● Task to complete:
Each of the lines from the one that contains "unfold State.checkRead" to the end of the entries below should be output exactly.

Stored items from a collection
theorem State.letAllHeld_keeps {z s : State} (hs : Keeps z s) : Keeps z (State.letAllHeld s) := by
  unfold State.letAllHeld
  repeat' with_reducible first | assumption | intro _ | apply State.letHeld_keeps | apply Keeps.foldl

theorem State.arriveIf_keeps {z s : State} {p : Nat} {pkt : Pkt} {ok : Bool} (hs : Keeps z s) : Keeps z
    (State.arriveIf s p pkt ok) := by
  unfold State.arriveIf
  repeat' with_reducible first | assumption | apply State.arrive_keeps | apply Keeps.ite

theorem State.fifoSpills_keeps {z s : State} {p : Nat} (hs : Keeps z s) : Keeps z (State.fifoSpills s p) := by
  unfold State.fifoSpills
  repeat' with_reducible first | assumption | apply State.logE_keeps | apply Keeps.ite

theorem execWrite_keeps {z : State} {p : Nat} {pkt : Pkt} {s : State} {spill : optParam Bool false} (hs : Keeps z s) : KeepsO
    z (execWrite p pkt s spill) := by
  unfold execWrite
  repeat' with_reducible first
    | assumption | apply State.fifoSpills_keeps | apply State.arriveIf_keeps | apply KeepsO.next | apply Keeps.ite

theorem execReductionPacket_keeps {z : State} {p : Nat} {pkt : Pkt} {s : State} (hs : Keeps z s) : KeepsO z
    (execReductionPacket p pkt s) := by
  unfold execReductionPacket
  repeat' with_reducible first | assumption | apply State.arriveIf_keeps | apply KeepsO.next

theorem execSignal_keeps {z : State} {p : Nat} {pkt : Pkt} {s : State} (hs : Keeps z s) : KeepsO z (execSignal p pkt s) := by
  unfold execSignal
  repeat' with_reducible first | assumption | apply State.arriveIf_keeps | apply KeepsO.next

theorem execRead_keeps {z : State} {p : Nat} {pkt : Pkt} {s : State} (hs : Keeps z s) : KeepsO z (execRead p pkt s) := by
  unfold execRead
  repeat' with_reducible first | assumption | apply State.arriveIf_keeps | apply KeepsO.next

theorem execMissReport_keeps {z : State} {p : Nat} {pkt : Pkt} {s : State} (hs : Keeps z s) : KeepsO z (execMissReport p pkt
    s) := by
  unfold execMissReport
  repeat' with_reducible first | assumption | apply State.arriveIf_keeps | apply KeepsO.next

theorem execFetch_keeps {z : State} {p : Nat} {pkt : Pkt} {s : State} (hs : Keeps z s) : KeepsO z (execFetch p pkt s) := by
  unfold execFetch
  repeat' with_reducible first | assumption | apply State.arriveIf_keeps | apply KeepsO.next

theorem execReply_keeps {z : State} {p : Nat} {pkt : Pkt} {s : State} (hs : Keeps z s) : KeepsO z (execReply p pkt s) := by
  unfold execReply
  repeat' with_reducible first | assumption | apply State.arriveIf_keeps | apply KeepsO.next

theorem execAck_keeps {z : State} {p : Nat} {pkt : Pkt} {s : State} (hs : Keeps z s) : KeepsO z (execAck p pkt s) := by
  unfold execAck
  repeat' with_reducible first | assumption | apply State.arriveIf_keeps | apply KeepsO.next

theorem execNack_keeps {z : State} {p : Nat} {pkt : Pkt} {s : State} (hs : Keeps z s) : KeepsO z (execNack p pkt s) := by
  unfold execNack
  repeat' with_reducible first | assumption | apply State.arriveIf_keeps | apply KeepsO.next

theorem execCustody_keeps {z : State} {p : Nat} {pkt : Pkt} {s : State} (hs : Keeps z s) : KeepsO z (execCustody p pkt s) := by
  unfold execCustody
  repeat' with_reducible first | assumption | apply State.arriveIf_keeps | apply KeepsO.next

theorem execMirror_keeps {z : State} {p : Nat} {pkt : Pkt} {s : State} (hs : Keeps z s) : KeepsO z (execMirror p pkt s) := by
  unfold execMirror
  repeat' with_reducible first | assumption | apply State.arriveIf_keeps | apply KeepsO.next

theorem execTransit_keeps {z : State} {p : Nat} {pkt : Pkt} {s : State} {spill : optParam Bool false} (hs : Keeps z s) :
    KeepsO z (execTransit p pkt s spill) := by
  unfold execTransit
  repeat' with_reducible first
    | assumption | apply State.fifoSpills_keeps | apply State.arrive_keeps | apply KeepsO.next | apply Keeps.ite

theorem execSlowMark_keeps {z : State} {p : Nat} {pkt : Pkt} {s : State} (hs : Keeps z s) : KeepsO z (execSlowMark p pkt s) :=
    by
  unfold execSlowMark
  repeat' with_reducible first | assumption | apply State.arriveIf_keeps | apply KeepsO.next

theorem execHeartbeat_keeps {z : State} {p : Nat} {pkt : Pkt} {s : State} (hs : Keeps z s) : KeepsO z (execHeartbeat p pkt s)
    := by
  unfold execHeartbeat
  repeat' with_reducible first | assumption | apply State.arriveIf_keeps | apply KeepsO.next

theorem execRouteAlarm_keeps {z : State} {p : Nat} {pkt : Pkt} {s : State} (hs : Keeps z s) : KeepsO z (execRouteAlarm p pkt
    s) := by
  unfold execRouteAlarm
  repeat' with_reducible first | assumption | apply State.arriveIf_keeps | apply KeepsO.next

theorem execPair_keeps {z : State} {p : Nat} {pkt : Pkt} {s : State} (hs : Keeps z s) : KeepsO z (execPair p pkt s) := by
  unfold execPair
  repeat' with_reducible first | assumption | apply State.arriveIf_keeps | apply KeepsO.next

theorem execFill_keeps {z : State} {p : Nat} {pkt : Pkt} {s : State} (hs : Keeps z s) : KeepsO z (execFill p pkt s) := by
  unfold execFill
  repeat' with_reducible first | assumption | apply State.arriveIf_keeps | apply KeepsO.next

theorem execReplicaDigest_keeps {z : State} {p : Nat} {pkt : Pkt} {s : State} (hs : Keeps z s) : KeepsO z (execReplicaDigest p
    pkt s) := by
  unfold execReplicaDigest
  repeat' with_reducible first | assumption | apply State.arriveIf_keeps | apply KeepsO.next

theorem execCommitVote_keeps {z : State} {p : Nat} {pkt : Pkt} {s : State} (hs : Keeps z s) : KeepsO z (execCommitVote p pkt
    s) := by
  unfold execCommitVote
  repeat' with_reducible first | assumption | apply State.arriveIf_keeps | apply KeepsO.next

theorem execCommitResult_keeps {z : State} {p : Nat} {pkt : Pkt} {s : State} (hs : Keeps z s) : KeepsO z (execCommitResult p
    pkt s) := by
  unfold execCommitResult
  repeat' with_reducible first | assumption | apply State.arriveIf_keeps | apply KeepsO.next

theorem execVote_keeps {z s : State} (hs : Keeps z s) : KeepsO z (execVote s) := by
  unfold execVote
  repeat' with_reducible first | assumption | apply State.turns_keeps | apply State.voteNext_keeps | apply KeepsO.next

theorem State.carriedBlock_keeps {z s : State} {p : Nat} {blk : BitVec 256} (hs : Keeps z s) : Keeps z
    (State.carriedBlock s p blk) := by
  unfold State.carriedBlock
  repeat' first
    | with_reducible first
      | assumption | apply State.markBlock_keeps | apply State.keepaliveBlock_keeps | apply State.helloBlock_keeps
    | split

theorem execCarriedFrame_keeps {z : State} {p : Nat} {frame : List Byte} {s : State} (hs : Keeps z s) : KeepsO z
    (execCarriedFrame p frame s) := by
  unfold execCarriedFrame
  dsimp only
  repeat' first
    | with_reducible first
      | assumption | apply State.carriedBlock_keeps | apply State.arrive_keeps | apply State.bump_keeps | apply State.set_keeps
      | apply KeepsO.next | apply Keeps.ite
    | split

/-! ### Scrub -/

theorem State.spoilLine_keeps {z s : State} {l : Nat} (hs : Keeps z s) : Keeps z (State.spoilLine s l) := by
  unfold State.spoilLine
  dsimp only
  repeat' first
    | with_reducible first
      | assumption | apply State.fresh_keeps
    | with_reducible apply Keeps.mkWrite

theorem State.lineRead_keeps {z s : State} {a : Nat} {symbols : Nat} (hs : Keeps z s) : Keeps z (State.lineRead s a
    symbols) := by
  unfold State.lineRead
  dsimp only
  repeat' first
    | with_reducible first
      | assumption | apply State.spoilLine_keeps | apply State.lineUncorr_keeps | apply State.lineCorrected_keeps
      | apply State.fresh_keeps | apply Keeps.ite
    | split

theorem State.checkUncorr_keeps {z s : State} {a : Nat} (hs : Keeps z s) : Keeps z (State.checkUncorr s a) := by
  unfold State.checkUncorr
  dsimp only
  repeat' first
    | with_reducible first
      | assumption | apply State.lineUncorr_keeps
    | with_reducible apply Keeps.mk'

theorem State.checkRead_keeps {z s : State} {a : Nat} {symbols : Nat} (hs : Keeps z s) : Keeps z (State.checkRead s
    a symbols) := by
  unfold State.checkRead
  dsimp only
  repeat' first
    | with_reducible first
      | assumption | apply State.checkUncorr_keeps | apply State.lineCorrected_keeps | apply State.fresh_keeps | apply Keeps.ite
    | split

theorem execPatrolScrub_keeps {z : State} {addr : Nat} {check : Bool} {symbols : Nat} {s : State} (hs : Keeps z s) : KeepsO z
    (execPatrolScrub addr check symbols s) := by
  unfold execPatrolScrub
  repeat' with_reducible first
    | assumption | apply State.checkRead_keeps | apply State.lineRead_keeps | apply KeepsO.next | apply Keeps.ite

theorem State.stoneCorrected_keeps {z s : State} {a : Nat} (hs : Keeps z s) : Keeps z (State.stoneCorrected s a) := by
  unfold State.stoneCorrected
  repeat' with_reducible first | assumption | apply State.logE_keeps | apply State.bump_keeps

● Answer to this exercise:
  unfold State.checkRead
  dsimp only
  repeat' first
    | with_reducible first
      | assumption | apply State.checkUncorr_keeps | apply State.lineCorrected_keeps | apply State.fresh_keeps | apply Keeps.ite
    | split

theorem execPatrolScrub_keeps {z : State} {addr : Nat} {check : Bool} {symbols : Nat} {s : State} (hs : Keeps z s) : KeepsO z
    (execPatrolScrub addr check symbols s) := by
  unfold execPatrolScrub
  repeat' with_reducible first
    | assumption | apply State.checkRead_keeps | apply State.lineRead_keeps | apply KeepsO.next | apply Keeps.ite

theorem State.stoneCorrected_keeps {z s : State} {a : Nat} (hs : Keeps z s) : Keeps z (State.stoneCorrected s a) := by
  unfold State.stoneCorrected
  repeat' with_reducible first | assumption | apply State.logE_keeps | apply State.bump_keeps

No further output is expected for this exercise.